# Closest type to INFP?



## The Nameless Composer (Sep 20, 2014)

Which type would you say is closest to INFP? ENFP, INFJ, INTP, ISFP? 

Personally I think I relate most to INTP (which I sometimes test), then INFJ, but I'm high on the T versus many INFPs.


----------



## Satan Claus (Aug 6, 2013)

ENFP is the closest to the INFP because they have the same functions. INFJ's use Ni, Fe, Ti, Se while INFP's use Fi, Ne, Si, Te. If you feel you're more rational you may actually be an INTP. The tests are inaccurate by the way.


----------



## The_Wanderer (Jun 13, 2013)

INTP could be argued, if you're considering the IxxP _temperament_. There is _a lot _of differences between ENFP and INFP, despite similarities. ISFP could also be argued; as they're both Fi-dominant types, and actually in some ways share more in common than ENFP and INFP.

Myself. I go with the third option. INFP and ISFP are the most alike; both being dominant Introverted Feeling types.

I've actually always preferred splitting the groups by dominant cognitive function, as it makes it easier typing via functions.

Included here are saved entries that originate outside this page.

/-- R324: the heartbeat of a building frame is sent once, 1 us into it, with the pair state, FATAL and the count; one that
has not come by P - 1 us with the port up throughout is missed and opens a suspicion (R325), which raises TWIN_SUSPECT.
R322: a seed of 256 bytes goes out while the seed share has room. R319: a commit that is due and whose frame has ended is
sent, and not before. R326: a probe's reply that is the last count, or none in time, fails the probe; another reply makes
the pair UNPROTECTED. -/
def Obligations.TwinWatch : Prop :=
  (∀ d : Dev,
    (d.twin.suspect = true ∨ (d.twin.state ≠ 2 ∧ d.twin.state ≠ 6) → openSuspicion d = d) ∧
    (d.twin.suspect = false → d.twin.state = 2 → (∀ t, t ∈ runTenants d → mirrored t d = false) →
      openSuspicion d = raise 4 evTwinSuspect (srcPort 8)
        { d with twin.suspect := true, twin.state := 3, twin.counts := bumpTable d.twin.counts 6 1 })) ∧
  ∀ (s : State) (d : Dev), s.dev = d →
    let placed := d.clk.placed = true
    let due (c : Nat × Nat × Nat) : Prop := snapshotsSent c.1 c.2.1 c.2.2 d = true ∧ programsEnded c.1 c.2.1 c.2.2 d = true ∧
      ∀ x ∈ d.twin.seeds, x.target = 4 → x.tenant = c.1 → x.size ≤ x.next
    (d.twin.state ≠ 0 → placed → d.clk.lastTick + tUs ≤ d.now → d.twin.sentBeat ≠ some d.clk.frame → tPortUp d = true →
      Answers .heartbeatSend s (toOutput 8 1
        (recordBytes { kind := 9, addr := d.clk.frame
                       data := leBytes 8 (d.twin.state % 16 + (if d.fatal then 16 else 0) + (d.twin.beats + 1) % 2 ^ 56 * 2 ^ 8) })
        { d with twin.sentBeat := some d.clk.frame, twin.beats := d.twin.beats + 1 })) ∧
    (d.twin.state = 0 ∨ ¬ placed ∨ d.now < d.clk.lastTick + tUs ∨ d.twin.sentBeat = some d.clk.frame ∨ tPortUp d = false →
      Answers .heartbeatSend s d) ∧
    (∀ u, d.twin.state = 2 ∨ d.twin.state = 3 ∨ d.twin.state = 6 → placed → d.twin.missedAt ≠ some d.clk.frame →
      d.clk.lastTick + framePeriod d ≤ d.now + tUs → d.twin.upAt = some u → u ≤ d.clk.lastTick →
      d.twin.gotBeat ≠ some d.clk.frame → Answers .heartbeatMissed s (openSuspicion { d with
        twin.missedAt := some d.clk.frame, twin.missed := d.twin.missed + 1, twin.counts := bumpTable d.twin.counts 5 1 })) ∧
    ((d.twin.state ≠ 2 ∧ d.twin.state ≠ 3 ∧ d.twin.state ≠ 6) ∨ ¬ placed ∨ d.twin.missedAt = some d.clk.frame ∨
      d.now + tUs < d.clk.lastTick + framePeriod d ∨ (∀ u, d.twin.upAt = some u → d.clk.lastTick < u) ∨
      d.twin.gotBeat = some d.clk.frame → Answers .heartbeatMissed s d) ∧
    ((d.twin.seeds.find? fun x => x.target != 2 && decide (x.next < x.size)) = none → Answers .seedSend s d) ∧
    (∀ x, (d.twin.seeds.find? fun x => x.target != 2 && decide (x.next < x.size)) = some x →
      (mirroring d = false ∨ tPortUp d = false ∨ d.now < d.twin.seedCredit → Answers .seedSend s d) ∧
      (∀ ctx va bs e, mirroring d = true → tPortUp d = true → d.twin.seedCredit ≤ d.now → seedSource x d = some (ctx, va) →
        vaFetch niTlb x.tenant ctx va 256 d = (.ok, bs, e) →
        let y := { x with next := x.next + 256, lastMseq := if x.size ≤ x.next + 256 then some (mseqAfter e) else none }
        Answers .seedSend s (mirrorSend
          { kind := 7, tenant := x.tenant, rank := ctxRank x.tenant ctx e, region := x.region, addr := x.next, data := bs }
          { e with twin.seeds := e.twin.seeds.map (fun z => if z = x then y else z)
                   twin.seedCredit := e.now + 2000 / max 1 (dictGet 0x6000 4 e), twin.counts := bumpTable e.twin.counts 4 1 }))) ∧
    ((∀ c ∈ d.twin.commitsDue, ¬ due c) ∨ mirroring d = false → Answers .commitRecordSend s d) ∧
    (∀ l t rank r rest, d.twin.commitsDue = l ++ (t, rank, r) :: rest → (∀ c ∈ l, ¬ due c) → due (t, rank, r) →
      mirroring d = true → d.twin.seeds = [] → Answers .commitRecordSend s
        (mirrorSend { kind := 3, tenant := t, rank := rank, rframe := r } { d with
        twin.commitsDue := d.twin.commitsDue.filter (· != (t, rank, r))
        twin.commitsOut := d.twin.commitsOut ++ [(t, rank, r, mseqAfter d)]
        twin.snapshots := d.twin.snapshots.filter fun x => !(x.1 == rankKey t rank && decide (x.2.2 ≤ r)) })) ∧
    (∀ count, (d.twin.probeAt = none ∨ d.twin.probeFailed = true → Answers (.probeReply count) s d) ∧
      (d.twin.probeAt ≠ none → d.twin.probeFailed = false → (count % 2 ^ 56 : Nat) = d.twin.lastBeat →
        Answers (.probeReply count) s { d with twin.probeFailed := true }) ∧
      (d.twin.probeAt ≠ none → d.twin.probeFailed = false → (count % 2 ^ 56 : Nat) ≠ d.twin.lastBeat →
        Answers (.probeReply count) s (failoverStretch 0 true (closeStream 4 (raise 4 evTwinUnprotected (srcPort 8) d))))) ∧
    (d.twin.probeAt = none → Answers .probeTimeout s d) ∧
    (∀ a, d.twin.probeAt = some a →
      (a + dictGet 0x6000 5 d * tUs ≤ d.now → Answers .probeTimeout s { d with twin.probeFailed := true }) ∧
      (d.now < a + dictGet 0x6000 5 d * tUs → Answers .probeTimeout s d))

/-- R374, R376, R377, R379. A row takes the messages that are its own request while its transport carries messages. One
that is not well formed is discarded and counted; an acknowledgement of the lease's holder removes its notification
(R390); a TID that the window remembers is answered with the remembered response and has no further effect; any other
request is executed, its response remembered and sent, and a boot control value acts after it (Table 17.1 gives a
response no FLAGS and no LEASE: free values). R383: the first abort of Table 17.3 that applies answers, and nothing
changes. R384, R385, R387, R400 to R402: a read gives the value in effect, or the staged one; a staged write goes to the
shadow set; an immediate one acts as its entry says; a lease is granted, renewed, ended or forced. -/
def Obligations.TabingMessages : Prop :=
  (∀ tr addr tid resp d e, (remember tr addr tid resp d).mgmt.windows = e.mgmt.windows → e.now < d.now + 10000 * tMs →
    remembered tr addr tid e = some resp) ∧
  (∀ role sec m d, let rows := entryRows.filter (·.hasIndex m.idx)
    let known := (rows.any fun r => hasRight r role) = true
    let seen := m.sub = 0 ∨ ((entryOf m.idx m.sub).any fun r => hasRight r role) = true
    (¬ known → rightAbort role sec m d = 0x01) ∧ (known → ¬ seen → rightAbort role sec m d = 0x02) ∧
    (known → seen → bootAbort m d ≠ 0 → rightAbort role sec m d = bootAbort m d) ∧
    (known → seen → bootAbort m d = 0 → 0xF000 ≤ m.idx → (sec && d.mgmt.diagnostic) = false → rightAbort role sec m d = 0x0B)) ∧
  (∀ role sec m d, (rightAbort role sec m d ≠ 0 → doRead role sec m d = (rightAbort role sec m d, [], d)) ∧
    (∀ r, rightAbort role sec m d = 0 → m.sub ≠ 0 → entryOf m.idx m.sub = some r → readAbort r m d = 0 → m.idx ≠ 0x8000 →
      (m.idx = 0xF000 → m.sub = 2 → errsIn d.mem.err (dictGet 0xF000 1 d + m.off) m.len = [] →
        doRead role sec m d = (0, (physRead (dictGet 0xF000 1 d + m.off) m.len d).1, (physRead (dictGet 0xF000 1 d + m.off) m.len d).2.2)) ∧
      (m.idx ≠ 0xF000 → bitOf m.flags 0 = false ∨ r.staged = false → doRead role sec m d = (0, entryBytes m.idx m.sub d, d)) ∧
      (∀ v, m.idx ≠ 0xF000 → bitOf m.flags 0 = true → r.staged = true →
        Sparse.get none d.mgmt.shadow (entryKey m.idx m.sub) = some v → doRead role sec m d = (0, leBytes r.len v, d)))) ∧
  (∀ tr addr sec m d, let v := keptValue m.idx m.sub (leNat m.value)
    let right := rightAbort (roleOf tr) sec m d
    (right ≠ 0 → doWrite tr addr sec m d = (right, [], d)) ∧
    (∀ r, right = 0 → entryOf m.idx m.sub = some r →
      let leased := holdsLease tr addr d = true ∧ d.mgmt.lease.epoch = m.lease
      (writeAbort tr addr r m d ≠ 0 → doWrite tr addr sec m d = (writeAbort tr addr r m d, [], d)) ∧
      (¬ leased → writeAbort tr addr r m d = 0x07) ∧
      (leased → r.streamed = false → m.len ≠ r.len ∨ m.off ≠ 0 → writeAbort tr addr r m d = 0x03) ∧
      (leased → r.streamed = false → m.len = r.len → m.off = 0 → valueGood m.idx m.sub v d = false → writeAbort tr addr r m d = 0x06) ∧
      (leased → r.streamed = false → m.len = r.len → m.off = 0 → valueGood m.idx m.sub v d = true → r.staged = true →
        (bitOf m.flags 1 = true → writeAbort tr addr r m d = 0x08) ∧
        (bitOf m.flags 1 = false → d.mgmt.frozen = true → writeAbort tr addr r m d = 0x09)) ∧
      (writeAbort tr addr r m d = 0 → r.staged = true → doWrite tr addr sec m d =
        (0, [], { d with mgmt.shadow := Sparse.set none d.mgmt.shadow (entryKey m.idx m.sub) (some v) })) ∧
      (writeAbort tr addr r m d = 0 → r.staged = false →
        (m.idx = 0x1010 → m.sub = 1 → doWrite tr addr sec m d = (0, [], imageData m.off m.value d)) ∧
        (m.idx = 0x1010 → m.sub = 2 → v = 1 → doWrite tr addr sec m d = (0, [], { d with boot.update := 1 })) ∧
        (m.idx = 0x1010 → m.sub = 2 → v = 2 → doWrite tr addr sec m d = (0, [], { d with boot.update := 3 })) ∧
        (m.idx = 0x1010 → m.sub = 2 → v = 3 →
          doWrite tr addr sec m d = (0, [], modBootRec (fun r => { r with next := targetSlot d }) d)) ∧
        (m.idx = 0x1100 → doWrite tr addr sec m d = (0, [], d)) ∧
        (m.idx = 0x1400 → m.sub = 1 → doWrite tr addr sec m d =
          (0, leBytes 8 (startCommit (leNat m.value) d).mgmt.commits, startCommit (leNat m.value) d)) ∧
        (m.idx = 0x1400 → m.sub = 4 → doWrite tr addr sec m d =
          (0, [], if d.mgmt.frozen then d else { d with mgmt.shadow := [] })) ∧
        (∀ p, p < 9 → m.idx = 0x4000 + p → doWrite tr addr sec m d =
          (0, [], if dictGet (0x4000 + p) 1 d = 1 then startTraining p d else d)) ∧
        (∀ t, t < 1024 → m.idx = 0x5000 + t →
          (m.sub = 5 → doWrite tr addr sec m d =
            (0, [], sendStretch t { target := v % 2 ^ 48, source := 4, logf := 0, fin := false } d)) ∧
          (m.sub = 6 → doWrite tr addr sec m d = (0, [], sendStretch t
            { target := v % 2 ^ 48, source := 3, logf := v / 2 ^ 64 % 256, fin := v / 2 ^ 72 % 256 == 1 } d)) ∧
          (m.sub = 7 → doWrite tr addr sec m d = (0, [], flushStream t v d))) ∧
        (m.idx = 0x8000 → m.sub = 4 → doWrite tr addr sec m d = (0, [], { d with ev.persistent := [], ev.persistentCount := 0 })) ∧
        (m.idx = 0xF000 → m.sub = 2 → doWrite tr addr sec m d =
          (0, [], (physWrite (dictGet 0xF000 1 d + m.off) m.value d).2)) ∧
        (m.idx = 0xF001 → bitsOf v 0 4 = 1 → physExists (dictGet 0xF000 1 d) = true → doWrite tr addr sec m d =
          (0, [], setErr (dictGet 0xF000 1 d / 8) (if bitOf v 4 then 2 else 1) d))))) ∧
  (∀ tr addr m d, m.value.length = 8 →
    let op := fieldAt m.value 0 1
    let l := d.mgmt.lease
    let mine := l.role ≠ 0 ∧ l.transport = tr ∧ l.address = addr
    let good := mine ∧ l.epoch = fieldAt m.value 4 4
    let expiry := d.now + 6000 * tMs
    (op = 1 → l.role = 0 → (doLease tr addr m d).2.2 = { d with mgmt.lease := {
      role := roleCode (roleOf tr), transport := tr, address := addr, epoch := (l.epoch + 1) % 2 ^ 32, expiry := expiry } }) ∧
    (op = 1 ∧ mine ∨ op = 2 ∧ good → (doLease tr addr m d).2.2 = { d with mgmt.lease.expiry := expiry }) ∧
    ((op = 1 ∧ l.role ≠ 0 ∧ ¬ mine) ∨ (op = 2 ∨ op = 3) ∧ ¬ good ∨ op = 4 ∧ mayForce tr d = false →
      doLease tr addr m d = (0x07, [], d)) ∧
    (op = 3 → good → (doLease tr addr m d).2.2 = endLease d) ∧
    (op = 4 → mayForce tr d = true → ¬ mine → let g := (doLease tr addr m d).2.2.mgmt.lease
      g.role = roleCode (roleOf tr) ∧ g.transport = tr ∧ g.address = addr ∧ g.epoch = (l.epoch + 1) % 2 ^ 32 ∧ g.expiry = expiry) ∧
    (op = 0 ∨ 4 < op → doLease tr addr m d = (0x06, [], d))) ∧
  ∀ (s : State) (d : Dev) tr addr sec flash b, s.dev = d → tr < 5 →
    let m := trimMsg (parseMsg b)
    let row (q : MsgKind) (c : Instr) : Prop := q = .coldReset ∧ c = .bootControlColdReset tr addr sec flash b ∨
      flash = true ∧ ((q, c) = (.read, .tabingRead tr addr sec b) ∨ (q, c) = (.write, .tabingWrite tr addr sec b) ∨
      (q, c) = (.acquire, .leaseAcquire tr addr sec b) ∨ (q, c) = (.renew, .leaseRenew tr addr sec b) ∨
      (q, c) = (.release, .leaseRelease tr addr sec b) ∨ (q, c) = (.force, .leaseForce tr addr sec b) ∨
      (q, c) = (.ack, .notifyAck tr addr sec b) ∨ (q, c) = (.commit, .commit tr addr sec b) ∨
      (q, c) = (.discard, .shadowDiscard tr addr sec b) ∨ (q, c) = (.halt, .haltRequest tr addr sec b) ∨
      (q, c) = (.stretch, .managementStretch tr addr sec b) ∨ (q, c) = (.flush, .collectorFlush tr addr sec b) ∨
      (q, c) = (.train, .trainNow tr addr sec b) ∨ (q, c) = (.imageData, .imageData tr addr sec b) ∨
      (q, c) = (.erase, .updateErase tr addr sec b) ∨ (q, c) = (.verify, .updateVerify tr addr sec b) ∨
      (q, c) = (.select, .updateSelect tr addr sec b) ∨ (q, c) = (.warmReset, .bootControlWarmReset tr addr sec b) ∨
      (q, c) = (.clear, .bootControlClear tr addr sec b) ∨ (q, c) = (.minimal, .bootControlMinimal tr addr sec b) ∨
      (q, c) = (.raiseSvn, .bootControlRaiseSvn tr addr sec b) ∨ (q, c) = (.clearRing, .clearPersistentRing tr addr sec b) ∨
      (q, c) = (.windowRead, .diagnosticWindowRead tr addr sec b) ∨ (q, c) = (.windowWrite, .diagnosticWindowWrite tr addr sec b) ∨
      (q, c) = (.inject, .errorInjection tr addr sec b))
    let e := bumpMgmt 0 d
    let served := transportOpen tr d = true ∧ wellFormedMsg tr b = true
    let outcome := if m.kind = 1 then doRead (roleOf tr) sec m e else if m.kind = 2 then doWrite tr addr sec m e
      else doLease tr addr m e
    let p := tabingResponse m outcome.1 outcome.2.1 (if outcome.1 = 0 then outcome.2.2 else bumpMgmt 3 outcome.2.2)
    let answered := sendMessage tr addr p.1 (remember tr addr m.tid p.1 p.2)
    (∀ q c, row q c → transportOpen tr d = false ∨ requestOf (parseMsg b) ≠ q → Answers c s d) ∧
    (∀ q c, row q c → requestOf (parseMsg b) = q → transportOpen tr d = true → wellFormedMsg tr b = false → tr ≠ 0 →
      Answers c s (bumpMgmt 1 d)) ∧
    (∀ q c, row q c → requestOf (parseMsg b) = q → served →
      (q = .ack → tr ≠ 0 → holdsLease tr addr d = true → Answers c s { e with
        mgmt.notices := e.mgmt.notices.filter fun n => n.seq % 65536 != m.tid }) ∧
      (∀ resp, q ≠ .ack → remembered tr addr m.tid e = some resp →
        Answers c s (sendMessage tr addr resp (touchWindow tr addr (bumpMgmt 2 e)))) ∧
      (q ≠ .ack → remembered tr addr m.tid e = none →
        (m.idx ≠ 0x1100 ∨ m.kind ≠ 2 ∨ outcome.1 ≠ 0 → Answers c s answered) ∧
        (m.idx = 0x1100 → m.kind = 2 → outcome.1 = 0 → Answers c s (bootControl (leNat m.value) flash answered))))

Intuitive types (E: ENFP, ENTP. I: INFJ, INTJ)
Sensation types (E: ESFP, ESTP. I: ISFJ, ISTJ)
Feeling types (E: ENFJ, ESTJ. I: INFP, ISFP)
Thinking types (E: ESTJ, ENTJ. I: ISTP, INTP)


----------



## MidnightBlue88 (Nov 12, 2014)

ISFP is closest, my opinion though.


----------



## atenea (Sep 14, 2014)

I think the closest type to INFP is ISFP, generally speaking. Although I'm closer to INFJ, because my P is low.


----------



## blackout (Jan 11, 2014)

I'd say the closest are ENFP and ISFP. However, they both can have their differences with us INFPs, due to extroversion and sensing respectively. INFJs can seem similar on the surface, but they're actually quite different (same goes for INTPs, but to a lesser degree). But this is not to say that INFPs can't be close with INFJs and INTPs, in fact, INFP-INTP and INFP-INFJ friendships are pretty common. Or at least, as common as those types are 

The tests that score you on things other than the functions generally aren't that accurate (although I usually get INFP on those tests as well. But I recently found out that I may actually be an ISFP in an Fi-Ni loop, so there's that).


----------



## Innogen (Oct 22, 2014)

ISFP, most likely. We're both Fi-doms and ISFPs are sometimes called "the most intuitive sensor." Though there are differences, we do have a lot in common.


----------



## perpetuallyreticent (Sep 24, 2014)

Considering most ISFP and INFP types get the two confused when typing themselves.... I'd say ISFP.


----------



## Sparkling (Jul 12, 2013)

In values - ISFP, in style of talking/ interacting to INTP.


----------



## ElectricHead (Jun 3, 2011)

Going by all of the functions, ENFP are the closest. Going by just the main function, ISFP. 

INTP and INFJ, and other users of Fe, seem way different to me, but then again, I might only notice it because I have such strong Fi, being an Fi-dominant and all. Ti is also weird to me. Not weird in a bad way of course, just... does not compute.


----------



## atenea (Sep 14, 2014)

blue_moon said:


> In values - ISFP, *in style of talking/ interacting to INTP.*


That makes sense, because we share our main extraverted function, Ne, more linked to interactions with the outer world.


----------



## XZ9 (Nov 16, 2013)

INFP Fi-Ne-Si-Te
INTP TI-Ne-Si-Fe
ISFP Fi-Se-Ne-Te


----------